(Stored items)
== Segment start ==
@[simp] theorem characterReceived_resetHeld (l : LineSignal) (s : State) : (characterReceived l s).resetHeld = s.resetHeld :=
  by cases l <;> simp [characterReceived]
@[simp] theorem characterReceived_lineParams (l : LineSignal) (s : State) : (characterReceived l s).lineParams = s.lineParams :=
  by cases l <;> simp [characterReceived]
@[simp] theorem characterReceived_calibration (l : LineSignal) (s : State) : (characterReceived l s).calibration = s.calibration :=
  by cases l <;> simp [characterReceived]
@[simp] theorem characterReceived_climate (l : LineSignal) (s : State) : (characterReceived l s).climate = s.climate :=
  by cases l <;> simp [characterReceived]
@[simp] theorem characterReceived_command (l : LineSignal) (s : State) : (characterReceived l s).command = s.command :=
  by cases l <;> simp [characterReceived]
@[simp] theorem characterReceived_pending (l : LineSignal) (s : State) : (characterReceived l s).pending = s.pending :=
  by cases l <;> simp [characterReceived]

@[simp] theorem responseTimeout_resetHeld (s : State) : (responseTimeout s).resetHeld = s.resetHeld :=
  by unfold responseTimeout; (repeat' split) <;> simp
@[simp] theorem responseTimeout_lineParams (s : State) : (responseTimeout s).lineParams = s.lineParams :=
  by unfold responseTimeout; (repeat' split) <;> simp
@[simp] theorem responseTimeout_calibration (s : State) : (responseTimeout s).calibration = s.calibration :=
  by unfold responseTimeout; (repeat' split) <;> simp
@[simp] theorem responseTimeout_climate (s : State) : (responseTimeout s).climate = s.climate :=
  by unfold responseTimeout; (repeat' split) <;> simp
@[simp] theorem responseTimeout_command (s : State) : (responseTimeout s).command = s.command :=
  by unfold responseTimeout; (repeat' split) <;> simp
@[simp] theorem responseTimeout_pending (s : State) : (responseTimeout s).pending = s.pending :=
  by unfold responseTimeout; (repeat' split) <;> simp

@[simp] theorem gapFault_resetHeld (s : State) : (gapFault s).resetHeld = s.resetHeld :=
  by unfold gapFault; (repeat' split) <;> simp
@[simp] theorem gapFault_lineParams (s : State) : (gapFault s).lineParams = s.lineParams :=
  by unfold gapFault; (repeat' split) <;> simp
@[simp] theorem gapFault_calibration (s : State) : (gapFault s).calibration = s.calibration :=
  by unfold gapFault; (repeat' split) <;> simp
@[simp] theorem gapFault_climate (s : State) : (gapFault s).climate = s.climate :=
  by unfold gapFault; (repeat' split) <;> simp
@[simp] theorem gapFault_command (s : State) : (gapFault s).command = s.command :=
  by unfold gapFault; (repeat' split) <;> simp
@[simp] theorem gapFault_pending (s : State) : (gapFault s).pending = s.pending :=
  by unfold gapFault; (repeat' split) <;> simp

@[simp] theorem trailingWatchEnd_resetHeld (b : Bool) (s : State) : (trailingWatchEnd b s).resetHeld = s.resetHeld :=
  by unfold trailingWatchEnd; (repeat' split) <;> simp
@[simp] theorem trailingWatchEnd_lineParams (b : Bool) (s : State) : (trailingWatchEnd b s).lineParams = s.lineParams :=
  by unfold trailingWatchEnd; (repeat' split) <;> simp
@[simp] theorem trailingWatchEnd_calibration (b : Bool) (s : State) : (trailingWatchEnd b s).calibration = s.calibration :=
  by unfold trailingWatchEnd; (repeat' split) <;> simp
@[simp] theorem trailingWatchEnd_climate (b : Bool) (s : State) : (trailingWatchEnd b s).climate = s.climate :=
  by unfold trailingWatchEnd; (repeat' split) <;> simp
@[simp] theorem trailingWatchEnd_command (b : Bool) (s : State) : (trailingWatchEnd b s).command = s.command :=
  by unfold trailingWatchEnd; (repeat' split) <;> simp
@[simp] theorem trailingWatchEnd_pending (b : Bool) (s : State) : (trailingWatchEnd b s).pending = s.pending :=
  by unfold trailingWatchEnd; (repeat' split) <;> simp

@[simp] theorem restartEffect_resetHeld (s : State) : (restartEffect s).resetHeld = s.resetHeld :=
  by unfold restartEffect; simp
@[simp] theorem restartEffect_lineParams (s : State) : (restartEffect s).lineParams = s.lineParams :=
  by unfold restartEffect; simp
@[simp] theorem restartEffect_calibration (s : State) : (restartEffect s).calibration = s.calibration :=
  by unfold restartEffect; simp
@[simp] theorem restartEffect_pending (s : State) : (restartEffect s).pending = s.pending :=
  by unfold restartEffect; simp

@[simp] theorem restartNow_resetHeld (s : State) : (restartNow s).resetHeld = s.resetHeld :=
  by unfold restartNow; dsimp only; (repeat' split) <;> simp
@[simp] theorem restartNow_lineParams (s : State) : (restartNow s).lineParams = s.lineParams :=
  by unfold restartNow; dsimp only; (repeat' split) <;> simp
@[simp] theorem restartNow_calibration (s : State) : (restartNow s).calibration = s.calibration :=
  by unfold restartNow; dsimp only; (repeat' split) <;> simp
@[simp] theorem restartNow_pending (s : State) : (restartNow s).pending = s.pending :=
  by unfold restartNow; dsimp only; (repeat' split) <;> simp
== Segment end ==
### TASK STATEMENT:
What you return must be the lines above that run from the line with "theorem characterReceived_calibration (l" to the line with "theorem characterReceived_climate (l", inclusive, each copied exactly.

### REPLY:
@[simp] theorem characterReceived_calibration (l : LineSignal) (s : State) : (characterReceived l s).calibration = s.calibration :=
  by cases l <;> simp [characterReceived]
@[simp] theorem characterReceived_climate (l : LineSignal) (s : State) : (characterReceived l s).climate = s.climate :=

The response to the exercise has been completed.